溺愛モラトリアム 【SPシリーズ新城編】
「ひどいです!私、初めてだったのに……」
うっかり口が滑ってしまった。
学生の頃から女子にはモテたけど男子には敬遠され、産まれてこのかた恋愛に縁のなかった私。
もちろん、異性と唇を合わせたことなんてない。
「えっ」
「お先に失礼します!」
怒鳴るように言うと、さすがの新城さんも目を丸くした。
きっと、25にもなってキスすらしたことがないなんて、気持ち悪いやつとか思ってるんだ。

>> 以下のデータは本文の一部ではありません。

/-- Waves and surveyors of a group, in the order of wave index, each surveyor right after its wave: the order in which
waves placed at one instant count as placed (R124; log entry 118). -/
def newWaves (r : Grid) (lin base group cycle : Nat) (arena : Dword) (idx : List Nat) : List Wave :=
  let ctx (k : Nat) : Dword := arena + BitVec.ofNat 64 (20992 * idx.getD k 0)
  (List.range r.kd.waves).flatMap fun i =>
    if r.kd.surv then
      let a := base + 2 * i
      [(newWave r lin a group i false (some (a + 1)) (ctx (2 * i)) (idx.getD (2 * i) 0) cycle).select,
       (newWave r lin (a + 1) group i true (some a) (ctx (2 * i + 1)) (idx.getD (2 * i + 1) 0) cycle).select]
    else [(newWave r lin (base + i) group i false none (ctx i) (idx.getD i 0) cycle).select]

/-- A dormant wave and its pair are activated when enough slots are free (R127, R316), in the lowest free
ones (R126 names no slot; log entry 119). -/
def State.activateFree (s : State) (u : Nat) : State :=
  match s.wave? u with
  | none => s
  | some w =>
    match w.pair, s.freeSlots (s.coreOf w) with
    | none, k :: _ => (s.activate u k).1
    | some v, k :: j :: _ =>
      let a := s.activate u k
      if !a.2 then a.1
      else
        let b := a.1.activate v j
        if b.2 then b.1 else (b.1.deactivate u).1
    | _, _ => s

/-- The linear index of the group that a grid places next: in the order of R99, or of its tiles' finality
for the shading grid of a draw (R356). -/
def State.nextLin (s : State) (r : Grid) : Option Nat :=
  match r.who with
  | .shade d =>
    (s.draws.find? fun x => x.uid == d).bind fun x => (x.finals[r.next]?).map fun t => t.1 + r.nx * t.2
  | _ => some r.next
/-- Place the next group of a grid on a core (R113, R217, R258). -/
def State.placeGroup (s : State) (r : Grid) (e : Eff) (core : Nat) : State :=
  let k := r.kd
  let idx := freeIndices (s.arenaUsed e.slot e.arena) e.capacity k.contexts
  let lin := (s.nextLin r).getD r.next
  let gu := s.nextUid
  let ws := newWaves r lin (gu + 1) gu s.cycle e.arena idx
  let g : Group :=
    { uid := gu, grid := r.uid, lin, core, sbanks := (s.freeBanks core 0).take k.sbanks,
      obanks := (s.freeBanks core 2).take k.obanks, scratch := Store.empty, acc := { cells := [], bad := [] },
      barGen := 0, voteT := false, voteF := false, arrive := Vector.replicate 8 0, mat := matReset, tensors := [],
      bench := [], inSection := false, batch := r.batch, saved := false, heldFlits := [], draw := none, emitted := 0 }
  let s := { s with nextUid := gu + 1 + ws.length, groups := s.groups ++ [g], waves := s.waves ++ ws }
  let s := s.modGrid r.uid fun (x : Grid) => { x with next := x.next + 1 }
  let s := (s.fenceCore core true false 5 (BitVec.allOnes 16)).repPlaced r.slot core lin r.launch
  (ws.filter fun w => !w.surveyor).foldl (fun s w => s.activateFree w.uid) s

/-- One group of a grid may be placed on a core now. -/
def State.canPlace (s : State) (r : Grid) (core : Nat) : Bool :=
  match (s.effective r.rslot r.region).2 with
  | none => false
  | some e => !s.slotHeld r.slot && !r.held && !r.killed && decide (r.next < r.total) && (s.nextLin r).isSome
      && s.roomOn r.kd e core && s.repPlace r.slot core ((s.nextLin r).getD r.next) r.launch

/-- How many groups of a kernel a core's banks and bank budgets take now (R109, R113). -/
def State.roomFor (s : State) (k : KDesc) (e : Eff) (core : Nat) : Nat :=
  let per (free need : Nat) : Nat := if need == 0 then 64 else free / need
  let here := s.groups.filter fun g => g.core == core && !g.saved
  let budgets := (List.range e.chain.length).map fun j =>
    let anc := e.chain.drop j
    let f := effOf ((anc.head?.map fun b => b.1).getD 0) anc
    let used := ((s.groupsUnder e.slot f.addr).filter fun g => g.core == core).map fun g => g.sbanks.length + g.obanks.length
    per (f.banks - used.foldl (· + ·) 0) k.need
  ([64 - here.length, per (s.freeBanks core 0).length k.sbanks, per (s.freeBanks core 2).length k.obanks] ++ budgets).foldl min 64
/-- Cores in the order in which a cooperative grid fills them: those that take most groups first. The CORES budgets
bound how many cores a region and its ancestors use, so this order leaves no group over that some order would place
(R117; DEDUCED, log entry 54). -/
def State.fillOrder (s : State) (r : Grid) : List Nat :=
  match (s.effective r.rslot r.region).2 with
  | none => []
  | some e =>
    let rooms := ((List.range 768).filter fun g => s.coreUp g).map fun g => (g, s.roomFor r.kd e g)
    (List.range 64).flatMap fun k => (rooms.filter fun x => x.2 == 64 - k).map fun x => x.1
/-- Place n groups of a cooperative grid, each on the first of some cores that takes it. -/
def State.placeAll (s : State) (grid : Nat) (cores : List Nat) : Nat → State × Bool
  | 0 => (s, true)
  | n + 1 =>
    match s.grid? grid with
    | none => (s, false)
    | some r =>
      match cores.find? (fun g => s.canPlace r g), (s.effective r.rslot r.region).2 with
      | some g, some e => (s.placeGroup r e g).placeAll grid cores n
      | _, _ => (s, false)
/-- Every group of a cooperative grid placed at once, none when they do not all fit now (R117). -/
def State.placeCoop (s : State) (r : Grid) : Option State :=
  let p := s.placeAll r.uid (s.fillOrder r) r.total
  if p.2 then some p.1 else none
/-- Something of a waiting grid can be placed now: a group, or all of them where the grid is cooperative. -/
def State.placeable (s : State) (r : Grid) : Bool :=
  (List.range 768).any (fun g => s.canPlace r g) && (!r.coop || (s.placeCoop r).isSome)

/-- Priority of a waiting grid's region. -/
def State.gridPrio (s : State) (r : Grid) : Nat := ((s.effective r.rslot r.region).2.map fun e => e.prio).getD 0
/-- The queued continuation at a place, when it heads its queue, with the header's template checked (R310, R312). -/
def State.contAt (s : State) (i : Nat) : Option (ContRec × Dword × (Nat ⊕ LaunchOk)) :=
  (s.conts[i]?).bind fun r =>
    if (s.conts.take i).any fun x => x.slot == r.slot && x.header == r.header then none
    else
      let lrec := match (s.readWords none r.slot (r.header + 0x20) 1).2 with
        | .inr ws => wd ws 0
        | .inl _ => 0
      some (r, lrec, match (s.checkLaunch none r.slot lrec true).2 with
        | .inl why => .inl why
        | .inr l => if l.kd.waves == 1 && l.kd.need == 0 && !l.kd.surv then .inr l else .inl 3)
/-- A continuation may be popped onto a core: R113 and a free activation slot (R312). -/
def State.canPop (s : State) (l : LaunchOk) (core : Nat) : Bool :=
  !s.slotHeld l.eff.slot && s.roomOn l.kd l.eff core && !(s.freeSlots core).isEmpty
/-- Something of higher rank waits and can be placed somewhere (R114, R312). -/
def State.outranked (s : State) (prio seq : Nat) : Bool :=
  let above (p q : Nat) : Bool := decide (prio < p) || (p == prio && decide (q < seq))
  (s.grids.any fun x =>
    decide (x.next < x.total) && above (s.gridPrio x) x.seq && s.placeable x)
  || (List.range s.conts.length).any fun i =>
    match s.contAt i with
    | some (r, _, .inr l) => above l.eff.prio r.seq && (List.range 768).any fun g => s.canPop l g
    | _ => false

/-- GROUP_PLACE (R113, R114, R117). -/
def execGroupPlace (s : State) : Host.Outcome State Fault Refusal :=
  .next (match s.grid? s.arg.a with
    | none => s
    | some r =>
      if !s.canPlace r s.arg.b || s.outranked (s.gridPrio r) r.seq then s
      else if r.coop then (s.placeCoop r).getD s
      else match (s.effective r.rslot r.region).2 with
        | none => s
        | some e => s.placeGroup r e s.arg.b)

/-! Launches by waves, handlers and the front end (R304, R305, R425). -/

/-- A front-end fault: a record of kind 2 (R429). -/
def State.frontFault (s : State) (slot : Nat) (region : Dword) (code : Byte) (detail : Nat) (addr : Dword) : State :=
  s.report { code, kind := 2, slot, sloti := none, detail := BitVec.ofNat 8 detail, region, ctx := 0, pc := 0, next := 0,
             lanes := 0, addr, info := 0, wave := none, nexts := [] }
/-- A completion entry of a command queue (R483). -/
def State.cqEntry (s : State) (q i : Nat) (st : Dword) : State :=
  let x := s.queue q
  let pa := x.cpl.toNat + 16 * (i % 2 ^ bits x.ctl 5 1)
  if s.inMem pa 16 then (s.llcPutWord pa st).llcPutWord (pa + 8) (BitVec.ofNat 64 (i + 1)) else s

/-- Accept or refuse a bench entry. -/
def State.acceptBench (s : State) (g entry : Nat) : State :=
  match s.benchNext g with
  | none => s
  | some c =>
    if c.uid != entry then s
    else
      if c.depFailed then s.finish c (statusBad 0x83 3 0)
      else
        let slot := s.cmdSlot c
        let s := (s.wcFlush c.core (BitVec.allOnes 16)).writeBackDie (dieOf c.core)
        let r := s.tryLaunch (.bench g entry) (some c.core) slot (wd c.run 0) .program none
        match r.2 with
        | .held => r.1
        | .refused why => r.1.finish c (statusBad 0x84 why 0)
        | .ok _ n => r.1.finish c (statusOk 0 0 n)

/-- The record goes to the control node, whose time starts (R425, R428). -/
def State.toControl (s : State) (j : Nat) : State :=
  let t := bits s.fault.ctl 31 16
  let due := if t == 0 then none else some (s.now + 72000 * t)
  { s with fault := { s.fault with opened := s.fault.opened.map fun (o : OpenRec) => if o.idx == j then { o with expires := due } else o } }
/-- Delivery of an open record to its fault domain (R425). -/
def State.deliver (s : State) (j : Nat) : State :=
  match s.fault.opened.find? fun o => o.idx == j with
  | none => s
  | some o =>
    let w := o.r.wave.bind fun u => s.wave? u
    let gr := w.bind fun w => s.gridOf w
    let isHandler := match gr.map (fun g => g.who) with | some (.handler _) => true | _ => false
    match gr.bind fun g => (s.effective g.rslot g.region).2 with
    | none => s.toControl j
    | some e =>
      if e.fdlaunch == 0 || isHandler then s.toControl j
      else
        let r := s.tryLaunch (.handler j) none e.slot e.fdlaunch (.handler j) (some (BitVec.ofNat 64 j))
        match r.2 with
        | .held => r.1
        | .refused _ => r.1.postFirst .faultTimeout j 0 1
        | .ok g _ =>
          let ops := r.1.fault.opened.map fun (o : OpenRec) => if o.idx == j then { o with handler := some g } else o
          { r.1 with fault := { r.1.fault with opened := ops } }

/-- A command queue's launch packet is accepted or refused (R303, R483): false while it is held. -/
def State.launchQueue (s : State) (q slot : Nat) (la : Dword) : State × Bool :=
  let i := (s.queue q).next
  let r := s.tryLaunch (.queue q) none slot la (.queue q i) none
  match r.2 with
  | .held => (r.1, false)
  | .refused why =>
    let s := if why == 7 then r.1.frontFault slot 0 0x84 why la else r.1
    (s.cqEntry q i (statusBad 0x84 why 0), true)
  | .ok g _ => (r.1.setQueue { r.1.queue q with live := (r.1.queue q).live ++ [g] }, true)

/-- dlaunch: an entry of the bench, or with .nb an immediate refusal when it is full (R304 to R307). -/
def execDlaunch (h : Head) (o : EFmt) (s : State) : Host.Outcome State Fault Refusal :=
  slot h s fun c s =>
    let p : BitVec 5 := o.md.setWidth 5
    let nb := bit o.md 5
    let full := ((s.group? c.w.group).map fun g => decide (4 ≤ g.bench.length)).getD true
    if full then
      if nb then (s.emitS 1 o.td (statusBad 0x84 8 0)).emitP 1 p c.run 0 else s
    else
      let r := s.newCmd c (.dlaunch h o) o 1 []
      let s := r.1.modGroup c.w.group fun (g : Group) => { g with bench := g.bench ++ [r.2] }
      if nb then s.emitP 1 p c.run (BitVec.allOnes 32) else s

/-! The end of a grid (R103, R258, R428, R483). -/

/-- The grid has ended: who waits for it hears of it. -/
def State.gridDone (s : State) (r : Grid) : State :=
  let s := { s with grids := s.grids.filter fun x => x.uid != r.uid }
  match r.who with
  | .handler j => s.post .faultTimeout j 0 1
  | .queue q i =>
    let x := s.queue q
    (s.setQueue { x with live := x.live.filter fun u => u != r.uid }).cqEntry q i (statusOk 0 0 r.total)
  | .shade d =>
    let ds := s.draws.map fun (x : Draw) => if x.uid == d then { x with spent := true } else x
    { s with draws := ds.filter fun x => !(x.spent && x.tris.isEmpty) }
  | _ => s

/-- DONE_DECREMENT (R103): at the LLC, waiting while the page of DONE is not resident. -/
def execDoneDecrement (s : State) : Host.Outcome State Fault Refusal :=
  .next (match s.grid? s.arg.a with
    | none => s
    | some r =>
      if !s.gridOver r then s
      else if r.done == 0 then s.gridDone r
      else if bits r.done 63 56 != 0 then (s.frontFault r.slot r.region 0x06 0 r.done).gridDone r
      else
        let t := s.translate none r.slot r.done.toNat
        let fault (code : Byte) : State := (t.1.frontFault r.slot r.region code 0 r.done).gridDone r
        match t.2 with
        | .malformed | .unmapped => fault 0x06
        | .absent line =>
          let s := if r.doneWait.isSome then t.1 else t.1.frontFault r.slot r.region 0x85 0 r.done
          s.modGrid r.uid fun (x : Grid) => { x with doneWait := some line }
        | .ok e =>
          let pa := e.pa + r.done.toNat % 4096
          if !t.1.permOk e pa 8 true .atom then fault 0x05
          else if t.1.range pa != .mem then t.1.gridDone r
          else
            let a := (2304 + t.1.channel pa / 6, arriveWord 0x3FF 0 0, r.launch.toNat % 2 ^ 47)
            match t.1.repArrive r.slot [a] with
            | some u => t.1.repWait u
            | none =>
              let k := t.1.atomLlc pa 8 fun x => (x + 2 ^ 64 - 1) % 2 ^ 64
              let s := k.1.repArrived r.slot a
              (if k.2.2 then s.frontFault r.slot r.region 0x08 0 r.done else s).gridDone r)

/-- LRATE_WINDOW (R109): counts start anew with the hub microsecond. -/
def execLrateWindow (s : State) : Host.Outcome State Fault Refusal :=
  .next (if s.lrateAt == s.hubUs then s else { s with lrate := [], lrateAt := s.hubUs })

end Sys2Proof.Machine
end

彼の視線に耐えられなくて、逃げるようにその場を立ち去る。
「待て!」
待てるか!
セクハラだ。絶対に訴えてやる。
私は新城さんに追いつかれないうちに、タクシーを拾って乗り込んだ。
じんじんと、新城さんを打った右手が痛む。
同じように、まるで胸の中も腫れてしまったように、ずきずきと痛んだ。
目頭が熱い。
こんなの嘘だ。絶対、泣かない。あんなやつのために、泣いてやるものか!
きっとにらみつけたバックミラーに、自分の顔が写る。
そこには、まるでお猿さんのように顔を赤くした、涙目のみっともない女の姿が。
これが私?冗談じゃない。
こんなの、私じゃない。
いつも凛として、前を向いていたいのに。
もう嫌だ。
どうして?
どうして、新城さんの行動だけは、予測できないの?
私は、現場に戻るタクシーの中で、ずっと頭を抱えていた。
気持ちを落ち着けるのがやっとで、汗で崩れかけた化粧を直すことも忘れていた。